Stored data
Content starts
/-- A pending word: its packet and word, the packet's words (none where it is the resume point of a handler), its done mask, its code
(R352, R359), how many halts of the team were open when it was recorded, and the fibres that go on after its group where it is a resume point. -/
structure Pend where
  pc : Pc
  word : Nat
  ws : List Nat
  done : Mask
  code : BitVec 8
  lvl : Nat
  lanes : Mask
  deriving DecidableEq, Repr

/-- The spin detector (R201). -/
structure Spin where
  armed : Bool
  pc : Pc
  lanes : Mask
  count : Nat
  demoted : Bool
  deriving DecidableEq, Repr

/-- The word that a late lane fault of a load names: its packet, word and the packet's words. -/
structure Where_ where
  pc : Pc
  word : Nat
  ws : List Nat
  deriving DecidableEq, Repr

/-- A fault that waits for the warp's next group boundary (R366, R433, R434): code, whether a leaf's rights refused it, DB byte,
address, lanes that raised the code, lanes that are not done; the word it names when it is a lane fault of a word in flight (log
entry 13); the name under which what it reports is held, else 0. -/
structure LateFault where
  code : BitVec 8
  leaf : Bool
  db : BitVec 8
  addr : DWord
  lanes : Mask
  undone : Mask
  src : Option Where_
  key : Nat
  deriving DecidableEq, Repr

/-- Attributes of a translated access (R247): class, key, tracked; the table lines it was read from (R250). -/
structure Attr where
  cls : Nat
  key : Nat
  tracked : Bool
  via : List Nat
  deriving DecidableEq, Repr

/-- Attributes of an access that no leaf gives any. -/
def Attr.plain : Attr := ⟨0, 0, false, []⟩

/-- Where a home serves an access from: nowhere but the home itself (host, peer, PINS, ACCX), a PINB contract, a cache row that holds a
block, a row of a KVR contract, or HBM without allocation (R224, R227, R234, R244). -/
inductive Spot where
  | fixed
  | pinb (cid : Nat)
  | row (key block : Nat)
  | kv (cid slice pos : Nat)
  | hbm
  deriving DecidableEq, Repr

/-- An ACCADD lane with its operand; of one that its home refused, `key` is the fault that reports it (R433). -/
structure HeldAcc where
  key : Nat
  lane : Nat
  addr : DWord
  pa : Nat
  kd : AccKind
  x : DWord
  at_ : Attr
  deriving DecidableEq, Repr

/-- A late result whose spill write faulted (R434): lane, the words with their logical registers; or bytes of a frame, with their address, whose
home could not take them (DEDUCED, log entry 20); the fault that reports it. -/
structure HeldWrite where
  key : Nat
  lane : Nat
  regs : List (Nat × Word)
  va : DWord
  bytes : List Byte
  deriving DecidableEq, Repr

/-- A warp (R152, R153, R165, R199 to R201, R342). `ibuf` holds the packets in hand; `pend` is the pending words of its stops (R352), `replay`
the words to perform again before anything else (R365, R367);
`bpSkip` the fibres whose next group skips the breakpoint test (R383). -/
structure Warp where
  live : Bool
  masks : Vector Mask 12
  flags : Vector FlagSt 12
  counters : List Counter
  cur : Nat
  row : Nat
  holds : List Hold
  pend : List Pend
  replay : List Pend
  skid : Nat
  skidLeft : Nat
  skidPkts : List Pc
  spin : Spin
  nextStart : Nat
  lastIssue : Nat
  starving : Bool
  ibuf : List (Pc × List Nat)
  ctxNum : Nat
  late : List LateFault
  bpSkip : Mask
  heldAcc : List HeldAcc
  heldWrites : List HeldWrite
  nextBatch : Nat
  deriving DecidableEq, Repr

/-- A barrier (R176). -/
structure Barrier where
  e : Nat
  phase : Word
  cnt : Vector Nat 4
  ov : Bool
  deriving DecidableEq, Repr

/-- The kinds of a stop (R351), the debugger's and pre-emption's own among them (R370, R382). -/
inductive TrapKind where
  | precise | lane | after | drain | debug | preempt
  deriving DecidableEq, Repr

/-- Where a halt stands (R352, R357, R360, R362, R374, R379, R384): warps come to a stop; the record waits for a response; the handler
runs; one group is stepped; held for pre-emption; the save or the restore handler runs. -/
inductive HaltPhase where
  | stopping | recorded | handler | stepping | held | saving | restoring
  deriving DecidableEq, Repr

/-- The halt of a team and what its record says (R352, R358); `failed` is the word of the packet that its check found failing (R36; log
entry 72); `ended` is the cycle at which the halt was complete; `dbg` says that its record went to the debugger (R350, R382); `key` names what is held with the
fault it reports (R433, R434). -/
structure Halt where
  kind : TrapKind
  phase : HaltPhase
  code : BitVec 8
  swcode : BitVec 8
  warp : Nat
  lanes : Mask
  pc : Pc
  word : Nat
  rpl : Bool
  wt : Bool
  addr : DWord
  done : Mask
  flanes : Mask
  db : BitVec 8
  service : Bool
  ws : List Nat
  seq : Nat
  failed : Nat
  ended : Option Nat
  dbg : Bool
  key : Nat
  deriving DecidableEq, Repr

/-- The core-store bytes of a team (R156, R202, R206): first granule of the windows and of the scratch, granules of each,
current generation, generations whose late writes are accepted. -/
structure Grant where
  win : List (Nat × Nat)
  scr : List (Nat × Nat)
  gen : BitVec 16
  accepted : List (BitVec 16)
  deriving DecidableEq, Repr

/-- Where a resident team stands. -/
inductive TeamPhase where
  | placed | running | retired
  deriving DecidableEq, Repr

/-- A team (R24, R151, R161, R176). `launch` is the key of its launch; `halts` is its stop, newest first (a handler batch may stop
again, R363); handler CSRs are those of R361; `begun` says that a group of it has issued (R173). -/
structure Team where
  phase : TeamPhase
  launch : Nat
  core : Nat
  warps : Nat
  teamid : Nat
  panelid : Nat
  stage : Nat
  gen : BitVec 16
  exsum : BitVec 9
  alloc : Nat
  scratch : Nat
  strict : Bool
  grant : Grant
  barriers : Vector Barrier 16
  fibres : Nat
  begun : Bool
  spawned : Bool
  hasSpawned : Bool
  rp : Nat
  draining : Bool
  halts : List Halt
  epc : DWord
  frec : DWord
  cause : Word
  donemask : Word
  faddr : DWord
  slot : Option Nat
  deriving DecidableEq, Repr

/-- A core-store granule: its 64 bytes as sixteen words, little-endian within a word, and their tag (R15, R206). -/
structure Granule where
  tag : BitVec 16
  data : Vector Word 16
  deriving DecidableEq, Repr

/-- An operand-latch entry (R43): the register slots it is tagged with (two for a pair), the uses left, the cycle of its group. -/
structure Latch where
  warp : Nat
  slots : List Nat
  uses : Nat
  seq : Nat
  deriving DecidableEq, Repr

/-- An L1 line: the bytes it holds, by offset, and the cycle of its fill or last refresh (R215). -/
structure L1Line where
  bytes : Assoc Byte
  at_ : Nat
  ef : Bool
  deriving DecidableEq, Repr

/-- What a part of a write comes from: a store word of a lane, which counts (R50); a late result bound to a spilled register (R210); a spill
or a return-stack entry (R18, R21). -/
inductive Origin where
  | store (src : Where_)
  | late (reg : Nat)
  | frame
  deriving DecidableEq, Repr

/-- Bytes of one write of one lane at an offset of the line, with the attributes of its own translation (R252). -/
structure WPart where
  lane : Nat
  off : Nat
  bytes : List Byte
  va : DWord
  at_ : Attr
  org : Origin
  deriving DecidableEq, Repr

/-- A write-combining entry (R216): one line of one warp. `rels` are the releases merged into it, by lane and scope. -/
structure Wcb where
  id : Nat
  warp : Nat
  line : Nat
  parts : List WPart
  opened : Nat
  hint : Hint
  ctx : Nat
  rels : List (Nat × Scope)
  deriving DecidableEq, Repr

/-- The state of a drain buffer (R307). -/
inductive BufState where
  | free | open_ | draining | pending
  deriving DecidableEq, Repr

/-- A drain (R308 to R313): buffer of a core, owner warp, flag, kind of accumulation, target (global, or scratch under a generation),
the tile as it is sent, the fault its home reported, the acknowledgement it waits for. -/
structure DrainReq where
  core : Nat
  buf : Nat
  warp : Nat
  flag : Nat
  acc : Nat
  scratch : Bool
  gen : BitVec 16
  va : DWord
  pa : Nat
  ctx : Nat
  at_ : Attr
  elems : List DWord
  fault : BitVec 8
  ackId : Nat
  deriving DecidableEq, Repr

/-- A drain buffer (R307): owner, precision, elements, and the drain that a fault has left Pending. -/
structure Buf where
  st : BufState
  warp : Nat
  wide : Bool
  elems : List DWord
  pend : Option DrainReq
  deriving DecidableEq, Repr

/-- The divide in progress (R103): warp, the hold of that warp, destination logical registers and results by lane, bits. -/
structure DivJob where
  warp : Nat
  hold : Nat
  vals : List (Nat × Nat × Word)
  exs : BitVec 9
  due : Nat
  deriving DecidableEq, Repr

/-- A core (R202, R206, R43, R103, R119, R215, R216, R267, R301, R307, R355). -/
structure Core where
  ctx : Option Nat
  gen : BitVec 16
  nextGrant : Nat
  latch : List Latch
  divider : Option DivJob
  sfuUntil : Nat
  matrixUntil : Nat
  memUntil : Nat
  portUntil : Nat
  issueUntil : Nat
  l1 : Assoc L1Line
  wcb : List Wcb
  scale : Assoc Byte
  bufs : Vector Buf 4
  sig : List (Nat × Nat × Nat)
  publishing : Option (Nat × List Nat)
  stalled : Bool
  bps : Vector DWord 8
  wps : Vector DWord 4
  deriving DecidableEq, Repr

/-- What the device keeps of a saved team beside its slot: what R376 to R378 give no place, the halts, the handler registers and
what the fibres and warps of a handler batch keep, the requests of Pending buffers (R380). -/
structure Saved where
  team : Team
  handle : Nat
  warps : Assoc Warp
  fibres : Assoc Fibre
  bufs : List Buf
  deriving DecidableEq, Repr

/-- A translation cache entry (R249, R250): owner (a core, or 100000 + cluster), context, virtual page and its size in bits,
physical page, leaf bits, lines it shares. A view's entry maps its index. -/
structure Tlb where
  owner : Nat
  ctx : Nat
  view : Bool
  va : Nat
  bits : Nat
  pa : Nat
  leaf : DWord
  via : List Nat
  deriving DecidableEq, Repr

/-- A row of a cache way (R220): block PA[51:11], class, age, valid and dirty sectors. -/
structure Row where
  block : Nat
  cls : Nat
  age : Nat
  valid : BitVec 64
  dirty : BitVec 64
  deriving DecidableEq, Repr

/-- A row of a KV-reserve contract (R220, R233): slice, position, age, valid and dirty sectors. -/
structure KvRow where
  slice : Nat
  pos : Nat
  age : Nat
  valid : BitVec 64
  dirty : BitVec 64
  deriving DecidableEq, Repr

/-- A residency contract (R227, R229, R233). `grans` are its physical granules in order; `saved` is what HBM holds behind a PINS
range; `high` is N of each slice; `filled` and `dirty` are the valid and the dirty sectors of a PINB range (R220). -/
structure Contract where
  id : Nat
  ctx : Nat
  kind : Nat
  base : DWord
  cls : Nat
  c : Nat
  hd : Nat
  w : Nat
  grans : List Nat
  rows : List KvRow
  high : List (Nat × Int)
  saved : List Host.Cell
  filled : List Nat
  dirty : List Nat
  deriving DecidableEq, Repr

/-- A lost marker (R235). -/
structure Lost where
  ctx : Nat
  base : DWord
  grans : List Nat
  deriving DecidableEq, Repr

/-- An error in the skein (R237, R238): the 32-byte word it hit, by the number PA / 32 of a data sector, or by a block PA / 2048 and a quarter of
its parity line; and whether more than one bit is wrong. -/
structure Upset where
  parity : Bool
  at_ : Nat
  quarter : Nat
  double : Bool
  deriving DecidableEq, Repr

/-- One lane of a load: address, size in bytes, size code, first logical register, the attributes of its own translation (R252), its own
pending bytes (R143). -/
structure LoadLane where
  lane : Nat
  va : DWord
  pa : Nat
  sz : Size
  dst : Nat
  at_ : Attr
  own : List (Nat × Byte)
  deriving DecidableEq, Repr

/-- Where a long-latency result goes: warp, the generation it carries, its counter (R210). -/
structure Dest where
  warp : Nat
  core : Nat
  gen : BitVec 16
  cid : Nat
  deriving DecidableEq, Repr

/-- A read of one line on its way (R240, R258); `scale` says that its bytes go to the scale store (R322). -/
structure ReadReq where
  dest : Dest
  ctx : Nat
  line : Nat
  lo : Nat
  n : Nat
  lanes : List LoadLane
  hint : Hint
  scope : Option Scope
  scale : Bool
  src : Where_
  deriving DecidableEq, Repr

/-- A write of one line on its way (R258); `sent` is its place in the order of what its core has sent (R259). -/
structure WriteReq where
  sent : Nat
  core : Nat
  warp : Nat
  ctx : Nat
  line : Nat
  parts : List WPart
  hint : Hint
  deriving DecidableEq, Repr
Content ends
Content starts
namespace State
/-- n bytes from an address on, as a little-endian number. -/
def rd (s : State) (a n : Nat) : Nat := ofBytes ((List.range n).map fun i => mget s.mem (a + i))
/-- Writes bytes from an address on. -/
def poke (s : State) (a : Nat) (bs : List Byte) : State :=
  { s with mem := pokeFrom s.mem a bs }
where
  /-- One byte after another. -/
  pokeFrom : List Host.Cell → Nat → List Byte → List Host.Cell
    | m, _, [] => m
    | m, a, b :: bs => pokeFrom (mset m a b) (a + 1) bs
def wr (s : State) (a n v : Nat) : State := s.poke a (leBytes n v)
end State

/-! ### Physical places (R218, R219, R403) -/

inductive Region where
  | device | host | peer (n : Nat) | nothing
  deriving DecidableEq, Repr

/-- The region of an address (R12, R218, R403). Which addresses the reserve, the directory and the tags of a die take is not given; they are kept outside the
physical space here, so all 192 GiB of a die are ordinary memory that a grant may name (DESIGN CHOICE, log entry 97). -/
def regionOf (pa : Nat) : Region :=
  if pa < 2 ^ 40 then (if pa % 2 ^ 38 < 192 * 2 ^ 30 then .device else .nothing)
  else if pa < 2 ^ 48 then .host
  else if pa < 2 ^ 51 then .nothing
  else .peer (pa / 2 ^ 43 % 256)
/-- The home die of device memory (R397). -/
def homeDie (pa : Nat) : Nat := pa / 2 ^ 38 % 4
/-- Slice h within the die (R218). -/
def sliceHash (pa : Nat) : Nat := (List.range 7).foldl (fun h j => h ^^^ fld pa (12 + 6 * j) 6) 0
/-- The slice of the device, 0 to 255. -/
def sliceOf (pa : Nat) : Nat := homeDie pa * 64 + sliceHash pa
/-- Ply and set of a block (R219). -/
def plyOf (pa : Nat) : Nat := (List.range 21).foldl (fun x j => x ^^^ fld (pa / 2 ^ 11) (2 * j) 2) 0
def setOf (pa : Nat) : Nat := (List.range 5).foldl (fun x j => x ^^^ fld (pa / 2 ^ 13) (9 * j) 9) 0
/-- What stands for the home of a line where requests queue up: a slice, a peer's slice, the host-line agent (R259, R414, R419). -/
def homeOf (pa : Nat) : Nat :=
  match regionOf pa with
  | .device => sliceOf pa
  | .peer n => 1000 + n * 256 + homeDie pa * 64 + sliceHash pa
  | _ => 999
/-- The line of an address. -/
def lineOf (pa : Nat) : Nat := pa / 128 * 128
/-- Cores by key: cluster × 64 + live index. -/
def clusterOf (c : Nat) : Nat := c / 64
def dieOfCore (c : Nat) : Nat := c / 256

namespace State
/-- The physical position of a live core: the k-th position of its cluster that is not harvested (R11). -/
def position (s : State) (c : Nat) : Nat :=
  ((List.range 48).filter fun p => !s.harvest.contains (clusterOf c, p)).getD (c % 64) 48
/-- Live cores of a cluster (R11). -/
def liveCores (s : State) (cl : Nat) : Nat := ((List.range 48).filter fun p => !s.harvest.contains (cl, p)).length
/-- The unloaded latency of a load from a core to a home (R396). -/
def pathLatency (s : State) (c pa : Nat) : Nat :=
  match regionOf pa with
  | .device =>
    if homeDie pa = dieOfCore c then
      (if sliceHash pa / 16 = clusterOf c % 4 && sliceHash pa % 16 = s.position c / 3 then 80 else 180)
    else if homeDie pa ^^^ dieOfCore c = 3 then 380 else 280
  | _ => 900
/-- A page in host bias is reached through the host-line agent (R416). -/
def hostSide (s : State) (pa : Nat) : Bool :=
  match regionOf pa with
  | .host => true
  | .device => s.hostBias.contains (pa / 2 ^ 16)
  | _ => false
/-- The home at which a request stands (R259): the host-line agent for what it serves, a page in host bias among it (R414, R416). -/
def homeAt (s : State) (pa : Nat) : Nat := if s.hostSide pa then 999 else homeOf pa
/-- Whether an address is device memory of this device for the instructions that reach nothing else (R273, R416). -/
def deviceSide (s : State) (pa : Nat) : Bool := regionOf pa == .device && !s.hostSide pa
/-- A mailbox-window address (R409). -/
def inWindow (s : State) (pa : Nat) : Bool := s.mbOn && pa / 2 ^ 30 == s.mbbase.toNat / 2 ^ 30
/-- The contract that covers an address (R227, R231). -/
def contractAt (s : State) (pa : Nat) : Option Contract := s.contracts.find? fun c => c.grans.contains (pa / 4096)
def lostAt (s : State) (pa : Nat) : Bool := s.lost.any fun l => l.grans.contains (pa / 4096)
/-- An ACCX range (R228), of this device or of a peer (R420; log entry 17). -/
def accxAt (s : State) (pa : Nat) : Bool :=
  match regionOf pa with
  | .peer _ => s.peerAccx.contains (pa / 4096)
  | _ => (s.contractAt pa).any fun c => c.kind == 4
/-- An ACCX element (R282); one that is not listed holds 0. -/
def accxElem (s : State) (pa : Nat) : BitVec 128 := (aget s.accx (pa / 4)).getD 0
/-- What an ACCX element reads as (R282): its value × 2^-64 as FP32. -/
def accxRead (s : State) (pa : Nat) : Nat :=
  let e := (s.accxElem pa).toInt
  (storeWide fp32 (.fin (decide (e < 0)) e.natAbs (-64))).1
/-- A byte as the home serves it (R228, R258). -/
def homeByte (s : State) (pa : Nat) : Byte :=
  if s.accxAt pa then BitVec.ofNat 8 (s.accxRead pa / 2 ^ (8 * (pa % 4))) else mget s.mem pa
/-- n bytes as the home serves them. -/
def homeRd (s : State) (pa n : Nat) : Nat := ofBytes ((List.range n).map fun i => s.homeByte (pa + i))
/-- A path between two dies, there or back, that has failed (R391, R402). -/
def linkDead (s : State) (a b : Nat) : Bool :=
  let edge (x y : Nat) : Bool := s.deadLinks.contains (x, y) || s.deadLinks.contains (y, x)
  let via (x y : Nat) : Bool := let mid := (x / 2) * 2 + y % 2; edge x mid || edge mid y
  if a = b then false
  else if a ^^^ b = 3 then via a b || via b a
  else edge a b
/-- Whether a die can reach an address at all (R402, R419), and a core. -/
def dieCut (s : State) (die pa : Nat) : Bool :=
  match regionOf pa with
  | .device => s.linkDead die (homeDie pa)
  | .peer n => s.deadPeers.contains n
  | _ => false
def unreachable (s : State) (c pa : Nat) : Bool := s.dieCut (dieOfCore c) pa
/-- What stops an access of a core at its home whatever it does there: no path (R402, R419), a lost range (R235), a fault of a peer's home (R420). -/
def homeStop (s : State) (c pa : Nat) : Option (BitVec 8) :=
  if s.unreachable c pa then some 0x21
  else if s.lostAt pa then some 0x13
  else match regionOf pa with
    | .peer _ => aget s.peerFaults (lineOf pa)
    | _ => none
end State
Content ends
• **Exercise**: Could you return the lines in the entries above that contain "begun"?

• **Worked solution**:
again, R363); handler CSRs are those of R361; `begun` says that a group of it has issued (R173). -/
  begun : Bool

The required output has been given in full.